HTTPArchive / legacy.httparchive.org

<<THIS REPOSITORY IS DEPRECATED>> The HTTP Archive provides information about website performance such as # of HTTP requests, use of gzip, and amount of JavaScript. This information is recorded over time revealing trends in how the Internet is performing. Built using Open Source software, the code and data are available to everyone allowing researchers large and small to work from a common base.
https://legacy.httparchive.org
Other
328 stars 84 forks source link

Request header size distribution #22

Closed DavidLerner closed 10 years ago

DavidLerner commented 10 years ago

Please track the size of GET requests.

When designing algorithms for optimizing MAC layer utilization, it is helpful to understand the size of HTTP GET requests (average is useful; CDF is much more useful).

stevesouders commented 10 years ago

The size of all requests, as well as the HTTP method (eg, "GET") is available in the data dumps.
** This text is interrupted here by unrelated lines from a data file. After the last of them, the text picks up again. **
-- ==== Sys2Proof/Machine/Operands.lean ====
section
/-! DEFINITION. Operand forms: field assembly of pairs (spec/30_encoding.md R94), byte order (spec/20_memory.md
R67), and the fields of the staged blocks and of the bulk-transfer window (R100, R104, R106). -/

namespace Sys2Proof.Machine

/-- Byte `i` of a byte string; 0 past its end (the blocks read here are always long enough). -/
def byteAt (bs : List Byte) (i : Nat) : Byte := bs.getD i 0

/-- The bytes `[off, off + n)` of a byte string. -/
def bytesAt (bs : List Byte) (off n : Nat) : List Byte := (List.range n).map fun k => byteAt bs (off + k)

/-- `LE32` (spec/00_scope.md R9): least significant byte first. -/
def le32 (bs : List Byte) (off : Nat) : BitVec 32 :=
  byteAt bs (off + 3) ++ byteAt bs (off + 2) ++ byteAt bs (off + 1) ++ byteAt bs off

/-- The four bytes of a 32-bit value, least significant first (R231 "LE32 bytes of k"). -/
def le32Bytes (v : BitVec 32) : List Byte :=
  [v.extractLsb' 0 8, v.extractLsb' 8 8, v.extractLsb' 16 8, v.extractLsb' 24 8]

/-- A 16-bit field, most significant byte first (R67 d, R106). -/
def be16 (hi lo : Byte) : BitVec 16 := hi ++ lo

/-- The address of a pair, `H ++ A` (R94). -/
def pairAddress (h : BitVec 6) (a : Byte) : BitVec 14 := h ++ a

/-! ## Format F, the firmware block (R100) -/

/-- The fields of a staged firmware block. -/
structure FwBlock where
  magic0 : BitVec 32
  magic1 : BitVec 32
  flags : BitVec 32
  target : BitVec 32
  size : BitVec 32
  seq : BitVec 32
  total : BitVec 32
  family : BitVec 32
  payload : List Byte
  magicEnd : BitVec 32
  deriving DecidableEq, Repr

/-- Format F read from the scratch copy (R100, R217). -/
def fwBlock (scratch : List Byte) : FwBlock where
  magic0 := le32 scratch 0
  magic1 := le32 scratch 4
  flags := le32 scratch 8
  target := le32 scratch 12
  size := le32 scratch 16
  seq := le32 scratch 20
  total := le32 scratch 24
  family := le32 scratch 28
  payload := bytesAt scratch 32 256
  magicEnd := le32 scratch 288

/-! ## Format K, the keyed block (R104) -/

/-- The hint of a staged keyed block, little-endian (R67 c). -/
def kbHint (scratch : List Byte) : BitVec 32 := le32 scratch 0

/-- The 16-byte identifier of a staged keyed block, compared byte for byte. -/
def kbId (scratch : List Byte) : List Byte := bytesAt scratch 4 16

/-- The payload of a staged keyed block, of `n = KB_PAYLOAD_BYTES` bytes. -/
def kbPayload (scratch : List Byte) (n : Nat) : List Byte := bytesAt scratch 20 n

/-! ## Format B, the bulk-transfer window (R106) -/

/-- The parameters of a bulk transfer. -/
structure BulkParams where
  src : BitVec 16
  dst : BitVec 16
  width : Byte
  height : Byte
  stride : Byte
  dirflags : Byte
  deriving DecidableEq, Repr

/-- `SRC_BACK`: bit 0 of `dirflags`. -/
def BulkParams.srcBack (p : BulkParams) : Bool := p.dirflags.getLsbD 0

/-- `DST_BACK`: bit 1 of `dirflags`. -/
def BulkParams.dstBack (p : BulkParams) : Bool := p.dirflags.getLsbD 1

/-- `k = r * stride + c` for each byte of the transfer, rows outermost (R201's loop order). -/
def BulkParams.offsets (p : BulkParams) : List Nat :=
  (List.range p.height.toNat).flatMap fun r => (List.range p.width.toNat).map fun c => r * p.stride.toNat + c

/-- `(base ± k) mod size`, the sum taken in the integers and the remainder non-negative (R202). -/
def walkIndex (size base : Nat) (back : Bool) (k : Nat) : Nat :=
  (((base : Int) + (if back then -(k : Int) else (k : Int))) % (size : Int)).toNat

end Sys2Proof.Machine
end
This seems like a useful chart but perhaps not broadly applicable. An alternative to adding a permanent chart to the HTTP Archive is to do this in BigQuery. The query would be:

SELECT
NTH(10, quantiles(respSize,100)) tenth, NTH(20, quantiles(respSize,100)) twentieth, NTH(30, quantiles(respSize,100)) thirtieth, NTH(40, quantiles(respSize,100)) fortieth, NTH(50, quantiles(respSize,100)) fiftieth, NTH(60, quantiles(respSize,100)) sixtieth, NTH(70, quantiles(respSize,100)) seventieth, NTH(80, quantiles(respSize,100)) eightieth, NTH(90, quantiles(respSize,100)) ninetieth FROM [httparchive:runs.latest_requests];

The results from the latest crawl are: image

DavidLerner commented 10 years ago

Steve, This is enormously helpful. Thank you very much for your prompt response. The sizes are a lot bigger than I had expected them to be. We had been working under the impression that the median was closer to 1300 bytes. I wonder what is driving the large size? Cookies alone wouldn’t make them this big.
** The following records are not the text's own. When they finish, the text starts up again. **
/-- The state right after reset meets the invariants, in every configuration the spec allows. -/
def Obligations.ResetMeetsInvariants : Prop :=
  ∀ c : Config, configValid c = true →
    (State.resetWith c).Safe ∧ (keepsLevels c → (State.resetWith c).Reports)

/-- The reset signal before the first atomic action of a background operation abandons it: the state is that of `RESET`
alone, with storage as it was. For a sandbox run (its bulk transfer and its fault included) and a flash service R281,
R282 and R297 say so; that a reset also abandons `LINE`, `FRAME_END` and `PALETTE_REBUILD` is the model's inference
(notes/assumptions/5.md), since R282 does not name them. A reset at a later point is not spoken of. -/
def Obligations.ResetAbandonsWork : Prop :=
  ∀ (s : State) (rest : List Strobe) (i : Instr), s.strobes = .reset :: rest →
    (i = .line ∨ i = .frameEnd ∨ i = .paletteRebuild ∨ i = .bulkXfer ∨ (i = .protFault ∧ s.protActive = true) ∨
     (i = .coprocRun ∧ s.coprocessorRequested = true ∧ (s.protActive = true ∨ s.coprocBegun = false) ∧
      s.coprocScript ≠ []) ∨
     (i = .flashFw ∧ s.flashReady ∧ s.flashMode.keyed = false) ∨
     (i = .flashKread ∧ s.flashReady ∧ s.flashMode.keyed = true ∧ s.flashMode.read = true) ∨
     (i = .flashKwrite ∧ s.flashReady ∧ s.flashMode.keyed = true ∧ s.flashMode.read = false)) →
    ∃ t, exec i s = .next t ∧ exec .reset { s with strobes := rest } = .next t ∧ t.storage = s.storage

/-! ## What every step keeps -/

/-- R46 (I-B, I-C), R28, R37, R39, R40, R194: every step keeps the safe states safe, whatever falls inside it. -/
def Obligations.StepKeepsSafe : Prop := ∀ s t : State, s.Safe → step s = .next t → t.Safe

/-- R42, R46 (I-F), R192, R214: every step keeps the reporting bytes in agreement with the engines, whatever falls inside
it, in a configuration whose clear-on-read masks leave those bytes alone. -/
def Obligations.StepKeepsReports : Prop := ∀ s t : State, s.Reports → step s = .next t → t.Reports

/-- R26: a status register no field of the configuration names, and a bit no field names, stays 0 for ever. -/
def Obligations.UnnamedStatusStaysZero : Prop :=
  ∀ s t : State, configValid s.cfg = true →
    (∀ i : StatusIndex, i ≠ 0 → i ≠ s.cfg.srScanline → i ≠ s.cfg.srTemp → i ≠ s.cfg.srFlash →
      s.st i &&& ~~~((if i = s.cfg.srBlank then s.cfg.blankMask else 0) |||
        (if i = s.cfg.srBusy then s.cfg.coprocBusyMask ||| s.cfg.flashingMask else 0)) = 0) →
    step s = .next t →
    ∀ i : StatusIndex, i ≠ 0 → i ≠ s.cfg.srScanline → i ≠ s.cfg.srTemp → i ≠ s.cfg.srFlash →
      t.st i &&& ~~~((if i = s.cfg.srBlank then s.cfg.blankMask else 0) |||
        (if i = s.cfg.srBusy then s.cfg.coprocBusyMask ||| s.cfg.flashingMask else 0)) = 0

/-- R43, R283, R232: nothing but the firmware service and the keyed-write service changes storage: no bus cycle, no line,
no sandbox run, no keyed read and no reset of any source, whatever falls inside. -/
def Obligations.OnlyFlashWritesStorage : Prop :=
  ∀ (i : Instr) (s t : State), i ≠ .flashFw → i ≠ .flashKwrite → exec i s = .next t → t.storage = s.storage

/-- R146, R266: once set, `unlocked` is cleared only by reset. -/
def Obligations.UnlockedUntilReset : Prop :=
  ∀ (i : Instr) (s t : State), s.quiet → s.cfg.resetCmd = none → i ≠ .reset → s.unlocked = true →
    exec i s = .next t → t.unlocked = true

/-- R302, R254: a status flag (interrupt pending, 5th sprite, collision) is never lost: if it was set and is clear after an
operation that is no reset, the operation is an `RS` and the byte it returned had the flag. -/
def Obligations.NoLostStatusFlags : Prop :=
  ∀ (i : Instr) (s t : State), s.quiet → configValid s.cfg = true → s.cfg.resetCmd = none → s.statusLatched →
    i ≠ .reset → exec i s = .next t →
    s.st 0 &&& (s.cfg.stInt ||| s.cfg.st5S ||| s.cfg.stCol) &&& ~~~t.st 0 ≠ 0 →
    i = .rs ∧ t.hostReads = s.hostReads ++ [s.st 0]
end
I’m assuming that your query excludes posts?

David

From: Steve Souders [mailto:notifications@github.com] Sent: Tuesday, June 03, 2014 11:11 PM To: HTTPArchive/httparchive Cc: Lerner, David Subject: Re: [httparchive] Request header size distribution (#22)
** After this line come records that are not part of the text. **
-- ==== Sys2Proof/Laws/Memory.lean ====
section
/-! SUPPORT. Memories: a read after a fill or a write, and that every memory operation keeps the canonical form
and the bound on the listed addresses. -/

namespace Sys2Proof.Machine

/-! ## Reading -/

theorem Mem.read_append (d : Byte) (m₁ m₂ : Mem) (a : Nat) :
    Mem.read d (m₁ ++ m₂) a = if a ∈ m₁.map Prod.fst then Mem.read d m₁ a else Mem.read d m₂ a := by
  induction m₁ with
  | nil => simp
  | cons e m ih =>
    obtain ⟨k, v⟩ := e
    by_cases h : k = a
    · simp [Mem.read, h]
    · have h' : ¬ a = k := fun e => h e.symm
      simp [Mem.read, h, h', ih]

theorem Mem.read_of_not_mem (d : Byte) (m : Mem) (a : Nat) (h : a ∉ m.map Prod.fst) : Mem.read d m a = d := by
  induction m with
  | nil => rfl
  | cons e m ih =>
    obtain ⟨k, v⟩ := e
    simp only [List.map_cons, List.mem_cons, not_or] at h
    simp [Mem.read, Ne.symm h.1, ih h.2]

theorem Mem.read_filter (d : Byte) (m : Mem) (p : Nat → Bool) (a : Nat) :
    Mem.read d (m.filter fun e => p e.1) a = if p a then Mem.read d m a else d := by
  induction m with
  | nil => simp [Mem.read]
  | cons e m ih =>
    obtain ⟨k, v⟩ := e
    by_cases hk : k = a
    · subst hk
      cases hp : p k <;> simp [hp, Mem.read, ih]
    · cases hp : p k <;> simp [hp, Mem.read, hk, ih]

/-- The cells of a run read as the run inside it and as nothing outside. -/
theorem Mem.read_cells (d : Byte) (vs : List Byte) (b a : Nat) :
    Mem.read d (Mem.cells d b vs) a = if b ≤ a then vs.getD (a - b) d else d := by
  induction vs generalizing b with
  | nil => simp [Mem.cells, Mem.read]
  | cons v vs ih =>
    simp only [Mem.cells]
    rcases Nat.lt_trichotomy a b with h | h | h
    · have h1 : ¬ b ≤ a := by omega
      have h2 : ¬ b + 1 ≤ a := by omega
      have h3 : ¬ b = a := by omega
      split <;> simp [Mem.read, ih, h2, h3]
    · subst h
      split
      · rename_i hv; simp [ih, hv]
      · simp [Mem.read]
    · have h1 : b ≤ a := by omega
      have h2 : b + 1 ≤ a := by omega
      have h3 : ¬ b = a := by omega
      have h4 : a - b = (a - (b + 1)) + 1 := by omega
      split <;> simp [Mem.read, ih, h2, h3, h4]

theorem Mem.cells_keys (d : Byte) (vs : List Byte) (b : Nat) :
    ∀ k ∈ (Mem.cells d b vs).map Prod.fst, b ≤ k ∧ k < b + vs.length := by
  induction vs generalizing b with
  | nil => simp [Mem.cells]
  | cons v vs ih =>
    intro k hk
    simp only [Mem.cells] at hk
    have step : ∀ k ∈ (Mem.cells d (b + 1) vs).map Prod.fst, b ≤ k ∧ k < b + (v :: vs).length := by
      intro k hk
      have := ih (b + 1) k hk
      simp only [List.length_cons]; omega
    split at hk
    · exact step k hk
    · rcases List.mem_cons.1 (by simpa using hk : k ∈ b :: (Mem.cells d (b + 1) vs).map Prod.fst) with h | h
      · subst h; simp
      · exact step k h

/-- A read after a fill: the run inside it, the old byte outside (the law of `Mem.fill`). -/
theorem Mem.read_fill (d : Byte) (m : Mem) (b : Nat) (vs : List Byte) (a : Nat) :
    Mem.read d (Mem.fill d m b vs) a =
      if b ≤ a ∧ a < b + vs.length then vs.getD (a - b) d else Mem.read d m a := by
  unfold Mem.fill
  have hlow := Mem.read_filter d m (fun k => decide (k < b)) a
  have hhigh := Mem.read_filter d m (fun k => decide (b + vs.length ≤ k)) a
  have klow : a ∈ (m.filter fun e => decide (e.1 < b)).map Prod.fst → a < b := by
    intro h
    obtain ⟨e, he, rfl⟩ := List.mem_map.1 h
    exact of_decide_eq_true (List.mem_filter.1 he).2
  rw [List.append_assoc, Mem.read_append, Mem.read_append, Mem.read_cells, hlow, hhigh]
  by_cases h1 : a < b
  · have h2 : ¬ (b ≤ a ∧ a < b + vs.length) := by omega
    have h3 : ¬ b + vs.length ≤ a := by omega
    have hc : a ∉ (Mem.cells d b vs).map Prod.fst := fun h => by have := Mem.cells_keys d vs b a h; omega
    by_cases hm : a ∈ (m.filter fun e => decide (e.1 < b)).map Prod.fst
    · simp [hm, h1, h2]
    · have : Mem.read d (m.filter fun e => decide (e.1 < b)) a = d := Mem.read_of_not_mem d _ a hm
      rw [hlow] at this
      simp only [h1, decide_true, if_true] at this
      simp [hm, hc, h2, h3, this]
  · have hm : a ∉ (m.filter fun e => decide (e.1 < b)).map Prod.fst := fun h => h1 (klow h)
    rw [if_neg hm]
    by_cases h2 : a < b + vs.length
    · have h3 : b ≤ a ∧ a < b + vs.length := by omega
      have h4 : ¬ b + vs.length ≤ a := by omega
      by_cases hc : a ∈ (Mem.cells d b vs).map Prod.fst
      · simp [hc, h3]
      · have := Mem.read_of_not_mem d _ a hc
        rw [Mem.read_cells] at this
        simp only [h3.1, if_true] at this
        rw [if_neg hc, if_neg (by simpa using h4), if_pos h3, this]
    · have hc : a ∉ (Mem.cells d b vs).map Prod.fst := fun h => by have := Mem.cells_keys d vs b a h; omega
      have h3 : ¬ (b ≤ a ∧ a < b + vs.length) := by omega
      have h4 : b + vs.length ≤ a := by omega
      simp [hc, h3, h4]

theorem Mem.read_write (d : Byte) (m : Mem) (b : Nat) (v : Byte) (a : Nat) :
    Mem.read d (Mem.write d m b v) a = if a = b then v else Mem.read d m a := by
  unfold Mem.write
  rw [Mem.read_fill]
  by_cases h : a = b
  · subst h; simp
  · have : ¬ (b ≤ a ∧ a < b + [v].length) := by simp only [List.length_cons, List.length_nil]; omega
    rw [if_neg this, if_neg h]

theorem Mem.readRange_length (d : Byte) (m : Mem) (a n : Nat) : (Mem.readRange d m a n).length = n := by
  simp [Mem.readRange]

theorem Mem.readRange_getD (d : Byte) (m : Mem) (a n k : Nat) (x : Byte) (h : k < n) :
    (Mem.readRange d m a n).getD k x = Mem.read d m (a + k) := by
  simp [Mem.readRange, List.getD, h]

/-! ## Canonical form -/

theorem Mem.wfFrom_mono (d : Byte) {lo lo' : Nat} {m : Mem} (h : lo' ≤ lo) (hm : Mem.wfFrom d lo m = true) :
    Mem.wfFrom d lo' m = true := by
  cases m with
  | nil => rfl
  | cons e m =>
    obtain ⟨k, v⟩ := e
    simp only [Mem.wfFrom, Bool.and_eq_true, decide_eq_true_eq] at hm ⊢
    exact ⟨⟨by omega, hm.1.2⟩, hm.2⟩

theorem Mem.wfFrom_filter (d : Byte) (p : Nat × Byte → Bool) {lo : Nat} {m : Mem} (hm : Mem.wfFrom d lo m = true) :
    Mem.wfFrom d lo (m.filter p) = true := by
  induction m generalizing lo with
  | nil => rfl
  | cons e m ih =>
    obtain ⟨k, v⟩ := e
    simp only [Mem.wfFrom, Bool.and_eq_true, decide_eq_true_eq] at hm
    rw [List.filter_cons]
    split
    · simp only [Mem.wfFrom, Bool.and_eq_true, decide_eq_true_eq]
      exact ⟨hm.1, ih hm.2⟩
    · exact Mem.wfFrom_mono d (by omega) (ih hm.2)

theorem Mem.wfFrom_append (d : Byte) {lo mid : Nat} {m₁ m₂ : Mem} (h₁ : Mem.wfFrom d lo m₁ = true)
    (hk : ∀ e ∈ m₁, e.1 < mid) (hlo : lo ≤ mid) (h₂ : Mem.wfFrom d mid m₂ = true) :
    Mem.wfFrom d lo (m₁ ++ m₂) = true := by
  induction m₁ generalizing lo with
  | nil => exact Mem.wfFrom_mono d hlo h₂
  | cons e m ih =>
    obtain ⟨k, v⟩ := e
    simp only [Mem.wfFrom, Bool.and_eq_true, decide_eq_true_eq, List.cons_append] at h₁ ⊢
    have hkm : k < mid := hk (k, v) (by simp)
    exact ⟨h₁.1, ih h₁.2 (fun e he => hk e (by simp [he])) (by omega)⟩

theorem Mem.wfFrom_cells (d : Byte) (vs : List Byte) (b : Nat) : Mem.wfFrom d b (Mem.cells d b vs) = true := by
  induction vs generalizing b with
  | nil => rfl
  | cons v vs ih =>
    simp only [Mem.cells]
    split
    · exact Mem.wfFrom_mono d (by omega) (ih (b + 1))
    · rename_i hv
      simp [Mem.wfFrom, ih (b + 1), hv]

theorem Mem.wfFrom_high (d : Byte) (hi : Nat) {lo : Nat} {m : Mem} (hm : Mem.wfFrom d lo m = true) :
    Mem.wfFrom d hi (m.filter fun e => decide (hi ≤ e.1)) = true := by
  induction m generalizing lo with
  | nil => rfl
  | cons e m ih =>
    obtain ⟨k, v⟩ := e
    simp only [Mem.wfFrom, Bool.and_eq_true, decide_eq_true_eq] at hm
    by_cases h : hi ≤ k
    · have : (m.filter fun e => decide (hi ≤ e.1)) = m.filter (fun e => decide (hi ≤ e.1)) := rfl
      rw [List.filter_cons_of_pos (by simpa using h)]
      simp only [Mem.wfFrom, Bool.and_eq_true, decide_eq_true_eq]
      exact ⟨⟨h, hm.1.2⟩, Mem.wfFrom_filter d _ hm.2⟩
    · rw [List.filter_cons_of_neg (by simpa using h)]
      exact ih hm.2

/-- A fill keeps the canonical form. -/
theorem Mem.wf_fill (d : Byte) (m : Mem) (b : Nat) (vs : List Byte) (hm : Mem.wf d m = true) :
    Mem.wf d (Mem.fill d m b vs) = true := by
  unfold Mem.wf Mem.fill
  rw [List.append_assoc]
  refine Mem.wfFrom_append d (mid := b) (Mem.wfFrom_filter d _ hm) ?_ (Nat.zero_le b) ?_
  · intro e he
    exact of_decide_eq_true (List.mem_filter.1 he).2
  · refine Mem.wfFrom_append d (mid := b + vs.length) (Mem.wfFrom_cells d vs b) ?_ (by omega) (Mem.wfFrom_high d _ hm)
    intro e he
    exact (Mem.cells_keys d vs b e.1 (List.mem_map_of_mem he)).2

/-- A write keeps the canonical form. -/
theorem Mem.wf_write (d : Byte) (m : Mem) (b : Nat) (v : Byte) (hm : Mem.wf d m = true) :
    Mem.wf d (Mem.write d m b v) = true := Mem.wf_fill d m b [v] hm

/-- A fill below a bound lists nothing at or above it. -/
theorem Mem.below_fill (d : Byte) (m : Mem) (b n : Nat) (vs : List Byte) (hm : Mem.below m n)
    (h : b + vs.length ≤ n) : Mem.below (Mem.fill d m b vs) n := by
  intro e he
  unfold Mem.fill at he
  rcases List.mem_append.1 he with he | he
  · rcases List.mem_append.1 he with he | he
    · exact hm e (List.mem_filter.1 he).1
    · have := (Mem.cells_keys d vs b e.1 (List.mem_map_of_mem he)).2; omega
  · exact hm e (List.mem_filter.1 he).1

theorem Mem.below_write (d : Byte) (m : Mem) (b n : Nat) (v : Byte) (hm : Mem.below m n) (h : b < n) :
    Mem.below (Mem.write d m b v) n := Mem.below_fill d m b n [v] hm (by simpa using h)

end Sys2Proof.Machine
end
The size of all requests, as well as the HTTP method (eg, "GET") is available in the data dumps.

This seems like a useful chart but perhaps not broadly applicable. An alternative to adding a permanent chart to the HTTP Archive is to do this in BigQuery. The query would be:

SELECT

NTH(10, quantiles(respSize,100)) tenth, NTH(20, quantiles(respSize,100)) twentieth, NTH(30, quantiles(respSize,100)) thirtieth, NTH(40, quantiles(respSize,100)) fortieth, NTH(50, quantiles(respSize,100)) fiftieth, NTH(60, quantiles(respSize,100)) sixtieth, NTH(70, quantiles(respSize,100)) seventieth, NTH(80, quantiles(respSize,100)) eightieth, NTH(90, quantiles(respSize,100)) ninetieth FROM [httparchive:runs.latest_requests];

The results from the latest crawl are: [image]https://urldefense.proofpoint.com/v1/url?u=https://cloud.githubusercontent.com/assets/2819380/3169200/be61c6da-eb95-11e3-8705-5dd555fa0b91.png&k=OWT%2FB14AE7ysJN06F7d2nQ%3D%3D%0A&r=2Jlz%2FoVepstx8zesrte197BusLdFusOY7XR%2BWmGjmfM%3D%0A&m=TgbBHFOdayiXWmpyhkqnuGXkI%2BSgk27KhGDC28uy3OQ%3D%0A&s=fcb9c04c3c9218cca8847edf3eaf47a33666a7041748f484312c99e562c85b7d

— Reply to this email directly or view it on GitHubhttps://urldefense.proofpoint.com/v1/url?u=https://github.com/HTTPArchive/httparchive/issues/22%23issuecomment-45047465&k=OWT%2FB14AE7ysJN06F7d2nQ%3D%3D%0A&r=2Jlz%2FoVepstx8zesrte197BusLdFusOY7XR%2BWmGjmfM%3D%0A&m=TgbBHFOdayiXWmpyhkqnuGXkI%2BSgk27KhGDC28uy3OQ%3D%0A&s=acde246365abc472d317f3859324c82de4750320662755f91a79111f321d1b26.

pmeenan commented 10 years ago

respSize is the response, not the requestHeaders I assume. reqHeadersSize looks like it's the one you're interested in but as best as I can tell it's not getting populated (all appear to be NULL). That won't include the length of the GET line (with the URL) though - the "bytesOut" metric from WPT for a given request would be optimal.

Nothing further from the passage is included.